Task instructions =>
"fault" appears in how many lines of the entries? State only the number.

Dataset entries
/-! ## Refused accesses -/

theorem registerAccess_eq_false {w : Width} {off : Nat} (h : w ≠ .w32 ∨ off % 4 ≠ 0) : registerAccess w off = false := by
  rcases h with h | h <;> simp [registerAccess, h]

theorem State.hostRead_outside {s : State} {w : Width} {off : Nat} (h : 0x10000 + s.params.bufSize < off + w.bytes) :
    s.hostRead w off = .refused .outsidePcb :=
  if_pos h

theorem State.hostWrite_outside {s : State} {d : BusData} {off : Nat}
    (h : 0x10000 + s.params.bufSize < off + d.width.bytes) : s.hostWrite off d = .refused .outsidePcb :=
  if_pos h

/-- Below the window only an aligned word is read. -/
theorem State.hostRead_badRegisterAccess {s : State} {w : Width} {off : Nat} (hlt : off < 0x10000)
    (hbad : w ≠ .w32 ∨ off % 4 ≠ 0) (hin : off + w.bytes ≤ 0x10000 + s.params.bufSize) :
    s.hostRead w off = .refused .badAccess := by
  simp [State.hostRead, hin.not_gt, hlt, registerAccess_eq_false hbad]

/-- Below the window only an aligned word is written. -/
theorem State.hostWrite_badRegisterAccess {s : State} {d : BusData} {off : Nat} (hlt : off < 0x10000)
    (hbad : d.width ≠ .w32 ∨ off % 4 ≠ 0) (hin : off + d.width.bytes ≤ 0x10000 + s.params.bufSize) :
    s.hostWrite off d = .refused .badAccess := by
  cases d with
  | d8 v | d16 v => simp [State.hostWrite, hin.not_gt, hlt]
  | d32 v =>
    have hacc : registerAccess .w32 off = false := registerAccess_eq_false hbad
    simp [State.hostWrite, hin.not_gt, hlt, hacc]

theorem State.hostRead_misaligned {s : State} {w : Width} {off : Nat} (hge : 0x10000 ≤ off)
    (hbad : off % w.bytes ≠ 0) (hin : off + w.bytes ≤ 0x10000 + s.params.bufSize) :
    s.hostRead w off = .refused .badAccess := by
  simp [State.hostRead, hin.not_gt, hge.not_gt, hbad]

theorem State.hostWrite_misaligned {s : State} {d : BusData} {off : Nat} (hge : 0x10000 ≤ off)
    (hbad : off % d.width.bytes ≠ 0) (hin : off + d.width.bytes ≤ 0x10000 + s.params.bufSize) :
    s.hostWrite off d = .refused .badAccess := by
  simp [State.hostWrite, hin.not_gt, hge.not_gt, hbad]

/-! ## Accesses to the window -/

/-- The window begins at a multiple of every width, so an offset in it is aligned as its buffer address is. -/
theorem window_aligned_iff (w : Width) (a : Nat) : (0x10000 + a) % w.bytes = 0 ↔ a % w.bytes = 0 := by
  cases w <;> simp only [Width.bytes] <;> omega

/-- An aligned read inside the window, said once (20_memory.md R81, R83; 70_reset_and_hazards.md R382, R391). -/
theorem State.hostRead_window {s : State} {w : Width} {a : Nat} (hal : a % w.bytes = 0)
    (hin : a + w.bytes ≤ s.params.bufSize) :
    s.hostRead w (0x10000 + a) =
      if s.busy then .fault .busyRead
      else (s.buf.readBytes a w.bytes).elim (.fault .unwrittenRead) fun bs => .next (s.respond (BusData.ofBytes w bs)) := by
  have hin' : ¬ 0x10000 + s.params.bufSize < 0x10000 + a + w.bytes := by omega
  simp only [State.hostRead, hin', (window_aligned_iff w a).mpr hal]
  cases hr : s.buf.readBytes a w.bytes <;> simp [hr]

/-- An aligned write inside the window, said once (20_memory.md R81, R83; 70_reset_and_hazards.md R390). -/
theorem State.hostWrite_window {s : State} {d : BusData} {a : Nat} (hal : a % d.width.bytes = 0)
    (hin : a + d.width.bytes ≤ s.params.bufSize) :
    s.hostWrite (0x10000 + a) d = if s.busy then .fault .busyWrite else .next (s.memWrite a d.toBytes) := by
  have hin' : ¬ 0x10000 + s.params.bufSize < 0x10000 + a + d.width.bytes := by omega
  simp [State.hostWrite, hin', (window_aligned_iff d.width a).mpr hal]

/-- While BUSY = 0 an aligned write inside the window stores the bytes of its data and nothing else. -/
theorem State.hostWrite_window_stores {s : State} (hidle : s.busy = false) {d : BusData} {a : Nat}
    (hal : a % d.width.bytes = 0) (hin : a + d.width.bytes ≤ s.params.bufSize) {bs : List Byte} (hbs : d.toBytes = bs) :
    ∃ m, s.hostWrite (0x10000 + a) d = .next { s with buf := m } ∧ storesOnly s.buf m a bs := by
  subst hbs
  refine ⟨s.buf.writeBytes a d.toBytes, ?_, Memory.storesOnly_writeBytes _ _ _⟩
  simp [State.hostWrite_window hal hin, hidle, State.memWrite]

/-- While BUSY = 0 an aligned read inside the window returns the bytes that stand there. -/
theorem State.hostRead_window_of_holdsAt {s : State} (hidle : s.busy = false) {w : Width} {a : Nat} {bs : List Byte}
    (hal : a % w.bytes = 0) (hin : a + w.bytes ≤ s.params.bufSize) (hlen : bs.length = w.bytes)
    (hbs : holdsAt s.buf a bs) : s.hostRead w (0x10000 + a) = .next (s.respond (BusData.ofBytes w bs)) := by
  rw [State.hostRead_window hal hin, hidle, (Memory.readBytes_eq_some_iff _ _ _ _).mpr ⟨hlen, hbs⟩]
  rfl

/-- While BUSY = 0 an aligned read inside the window that meets an unwritten byte is a fault. -/
theorem State.hostRead_window_of_unwrittenIn {s : State} (hidle : s.busy = false) {w : Width} {a : Nat}
    (hal : a % w.bytes = 0) (hin : a + w.bytes ≤ s.params.bufSize) (h : unwrittenIn s.buf a w.bytes) :
    s.hostRead w (0x10000 + a) = .fault .unwrittenRead := by
  rw [State.hostRead_window hal hin, hidle, (Memory.readBytes_eq_none_iff _ _ _).mpr h]
  rfl

/-- The bytes of a half-word, low byte first. -/
theorem BusData.toBytes_d16_append (b0 b1 : Byte) : (BusData.d16 (b1 ++ b0)).toBytes = [b0, b1] := by
  change [(b1 ++ b0).extractLsb' 0 8, (b1 ++ b0).extractLsb' 8 8] = _
  rw [BitVec.extractLsb'_append_eq_right, BitVec.extractLsb'_append_eq_left]

/-- The bytes of a word, low byte first. -/
theorem BusData.toBytes_d32_append (b0 b1 b2 b3 : Byte) :
    (BusData.d32 (b3 ++ b2 ++ b1 ++ b0)).toBytes = [b0, b1, b2, b3] := by
  change [(b3 ++ b2 ++ b1 ++ b0).extractLsb' 0 8, (b3 ++ b2 ++ b1 ++ b0).extractLsb' 8 8,
    (b3 ++ b2 ++ b1 ++ b0).extractLsb' 16 8, (b3 ++ b2 ++ b1 ++ b0).extractLsb' 24 8] = _
  simp (disch := decide) only [BitVec.extractLsb'_append_eq_of_le, BitVec.extractLsb'_append_eq_right, Nat.reduceSub,
    BitVec.extractLsb'_eq_self]

/-! ## What a read can change -/

@[simp] theorem BusData.width_ofBytes (w : Width) (bs : List Byte) : (BusData.ofBytes w bs).width = w := by
  cases w <;> rfl

/-- Every read that gives a next state answers data of its width; only a read of STATUS does more, and only while
BUSY = 1 (20_memory.md R88). -/
theorem State.hostRead_eq_next {s t : State} {w : Width} {off : Nat} (h : s.hostRead w off = .next t) :
    (∃ d, d.width = w ∧ t = s.respond d) ∨ (w = .w32 ∧ t = s.readStatus) := by
  unfold State.hostRead at h
  split at h
  · cases h
  split at h
  · split at h
    · next hacc =>
      obtain ⟨rfl, -⟩ : w = .w32 ∧ off % 4 = 0 := by simpa [registerAccess] using hacc
      split at h
      · cases h
        exact .inl ⟨_, rfl, rfl⟩
      · cases h
        exact .inr ⟨rfl, rfl⟩
      · split at h
        · cases h
        · cases h
          exact .inl ⟨_, rfl, rfl⟩
    · cases h
  split at h
  · cases h
  split at h
  · cases h
  split at h
  · cases h
  · cases h
    exact .inl ⟨_, BusData.width_ofBytes w _, rfl⟩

Written answer =>
5